Figure 3. Ontogeny of the fetal cardiovascular responses to acute hypoxia

The data show mean ± SEM calculated every minute for the fetal heart rate, fetal arterial blood pressure, fetal femoral blood flow and fetal femoral vascular resistance during a 1 h episode of acute hypoxia (box) in 13 fetuses between 125 and 130 days of gestation, 6 fetuses between 135 and 140 days of gestation and 6 fetuses >140 days (term is ca 145 days). Basal fetal heart rate and basal fetal femoral blood flow decrease with advancing gestation. In addition, during acute hypoxia, the bradycardia becomes enhanced and persistent and the femoral vasoconstriction is more intense as the fetus approaches term. Redrawn from Fletcher et al. (2006), with permission.

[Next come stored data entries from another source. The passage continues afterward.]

-- ==== Sys2Proof/Machine/RegMap.lean ====
section
/-! DEFINITION. The register map: every architectural register of spec/ with its address, its fields, their access
codes and their reset values. `K.X` is the key of register X (its BAR0 offset, 02_layout_table.md R51; the flow records
reached through the indirect windows of R247 and R489 have keys above BAR0), `R.X_F` is its field F. -/

namespace Sys2Proof.Machine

Figure 4. Anteanatal glucocorticoid therapy and maturation of the fetal cardiovascular defence to acute hypoxia

The data show mean ± SEM calculated every minute for the fetal heart rate, fetal arterial blood pressure, fetal femoral blood flow and fetal femoral vascular resistance during a 1 h episode of acute hypoxia (box) in 14 fetuses at 127 ± 1 days of gestation (term is ca 145 days) following 2 days of continuous fetal i.v. infusion with saline or with dexamethasone treatment. Fetal treatment with dexamethasone switches the pattern and the magnitude of the fetal heart rate and the femoral vascular resistance responses to acute hypoxia towards those seen in fetuses close to term (see Fig. 3). This indicates accelerated maturation of the fetal cardiovascular defence to acute hypoxia by antenatal glucocorticoid treatment. Redrawn from Fletcher et al. (2003), with permission.